Background
Conceived by Change Initiatives, a Kolkata based NGO in the state of West Bengal in India, Nabanna Information Network for Rural Women is an initiative developed with the support of UNESCO in 2002. In early 2003 after field visits and research among local women, the Baduria Municipality came on board as a partner. In-depth research fed into building and organising the network through group discussions, interviews, home visits, training and testing. A small ICT facility was established in April 2003; a second smaller facility in November 2003. Two further centres are planned.
Concept
Women in areas like Baduria do not have structured local communication networks that promote access to information or provide spaces for sharing information and knowledge. Nabanna is about building a community network.
It seeks to empower poor women through providing them with access to tools to help them achieve greater access to information and skills development. The network allows individual women with direct access to share their knowledge and skills with others who do not. By combining technological and social networks Nabanna is designed to reach a large number of women and provide effective local collection and diffusion of information and knowledge.

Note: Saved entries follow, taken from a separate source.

-- ==== Sys2Proof/Machine/Accession.lean ====
section
/-! DEFINITION. The accession unit and the daybooks (R103 to R130, R451, R452): merge, checks, records, folio headers, the
release rule and back-pressure. -/

namespace Sys2Proof.Machine

open Sys2Proof

/-! ### Hash trees (R117, R164) -/

/-- A 512-bit number as 64 octets. -/
def hashOctets (h : Nat) : List Octet := octetsBE 64 h

/-- A root as it stands in 11 words (R118): octets 0 to 5 in the first, [15:0] of the last 0. -/
def hashWords (h : Nat) : List Word := wordsOfOctets 11 (hashOctets h)

/-- The 512-bit number that 11 words hold (R118). -/
def hashOfWords (ws : List Word) : Nat := natOfOctets ((octetsOfWords ws).take 64)

/-- The leaf hash of a record (R117). -/
def leafHash (r : List Word) : Nat := (sha3_512 (0#8 :: octetsOfWords r)).toNat

/-- node(a, b) (R117). -/
def nodeHash (a b : Nat) : Nat := (sha3_512 (1#8 :: (hashOctets a ++ hashOctets b))).toNat

/-- One level of a tree. -/
def treeLevel : List Nat → List Nat
  | a :: b :: t => nodeHash a b :: treeLevel t
  | l => l

/-- The least power of two at or above `n`, for `n` up to 2^fuel. -/
def pow2From : Nat → Nat → Nat → Nat
  | 0, _, p => p
  | f + 1, n, p => if n ≤ p then p else pow2From f n (2 * p)

/-- A tree over leaves padded with Z to a power of two (R117). -/
def treeRoot (l : List Nat) : Nat :=
  let full := l ++ List.replicate (pow2From 40 l.length 1 - l.length) 0
  (Nat.iterate treeLevel 40 full).headD 0

/-- root(t, F, L) (R117). -/
def folioRoot (t folio : Nat) (leaves : List Nat) : Nat :=
  if leaves.isEmpty then (sha3_512 (2#8 :: (octetsBE 1 t ++ octetsBE 7 folio))).toNat else treeRoot leaves

/-! ### The settings of a folio (R107) -/

/-- The effective value of a register in a ledger state. -/
def Ledger.effReg (l : Ledger) (a : Nat) : Word := tabGet resetOf l.eff a

/-- The ledger state whose settings hold for the item that leaves the merge next and for the headers written next: that of the
oldest folio whose items are not all judged (R107, R119). -/
def Mach.inForce (m : Mach) : Ledger :=
  match m.closing with
  | c :: _ => c.set
  | [] => m.ledger

/-! ### The ring (R112 to R114) -/

/-- The size of a tenant's daybook in words. -/
def Mach.ringWords (m : Mach) (t : Nat) : Nat := (m.reg (Reg.accDbsize t)).toNat * 4096

/-- The physical address of an offset in a tenant's daybook. -/
def Mach.ringAddr (m : Mach) (t off : Nat) : Nat := (m.reg (Reg.accDbbase t)).toNat + off

/-- Free words (R122). -/
def Mach.ringFree (m : Mach) (t : Nat) : Nat := m.ringWords t - (m.reg (Reg.accUsed t)).toNat

/-- The words of PAD that must precede an entry of `n` words at the ring end (R114). -/
def padNeed (size head n : Nat) : Nat := if head + n > size then size - head else 0

/-- A PAD entry of `n` words (R114). -/
def padWords (n : Nat) : List Word :=
  if n = 0 then [] else w48 (0xE * 2 ^ 44 + n * 2 ^ 34) :: List.replicate (n - 1) 0

/-- Words written by the accession unit at a ring offset, with type tag 00 and key ACC_CTL.KEY (R112). -/
def Mach.ringWrite (m : Mach) (t : Nat) : Nat → List Word → Mach
  | _, [] => m
  | off, w :: ws =>
    let a := m.ringAddr t off
    (m.ledgerPut a { m.coh a with key := BitVec.ofNat 4 (fget (m.inForce.effReg (Reg.accCtl t)) F.accCtlKey), tag := 0, pay := w }).ringWrite t
      (off + 1) ws

/-- HEAD moved on by `n` words round the ring, which raises USED (R112). -/
def Mach.advance (m : Mach) (t n : Nat) : Mach :=
  let size := m.ringWords t
  (m.setReg (Reg.accHead t) (w48 (((m.reg (Reg.accHead t)).toNat + n) % max 1 size))).setReg (Reg.accUsed t)
    (w48 ((m.reg (Reg.accUsed t)).toNat + n))

/-- Room for an entry of `n` words made at HEAD: a PAD to the ring end where the entry would cross it; answers the entry's
offset (R114). -/
def Mach.place (m : Mach) (t n : Nat) : Nat × Mach :=
  let head := (m.reg (Reg.accHead t)).toNat
  let p := padNeed (m.ringWords t) head n
  let m1 := (m.ringWrite t head (padWords p)).advance t p
  let off := (m1.reg (Reg.accHead t)).toNat
  let m2 := m1.advance t n
  (off, m2.setAcc t { m2.acc t with words := (m2.acc t).words + p + n })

The network enables the women to plan and create content - trawled from the internet or locally created - discuss it and exchange it with other women through off-line group and media activities and through an emerging online space. Nabanna is exploring new ways to use content management systems and databases, intranet portals and web-based partnerships in Bengali - the local language in Baduria.
Location
Baduria is a 134-year old municipality situated around the river Icchamoti in North 24 Parganas district of West Bengal, India. The centre of the municipality lies some fifty kilometres west of Kolkata. In an unusual configuration that has been significant in Nabanna's work, the municipality is made up of four distinct areas, separated physically and structurally by panchayat (village) lands. Most parts of the municipality appear more 'rural' than 'urban' in character. The municipality has been divided into 17 wards. Each ward in turn comprises up to 10 neighbourhoods. Thus it is a large area with a total population of 47,388.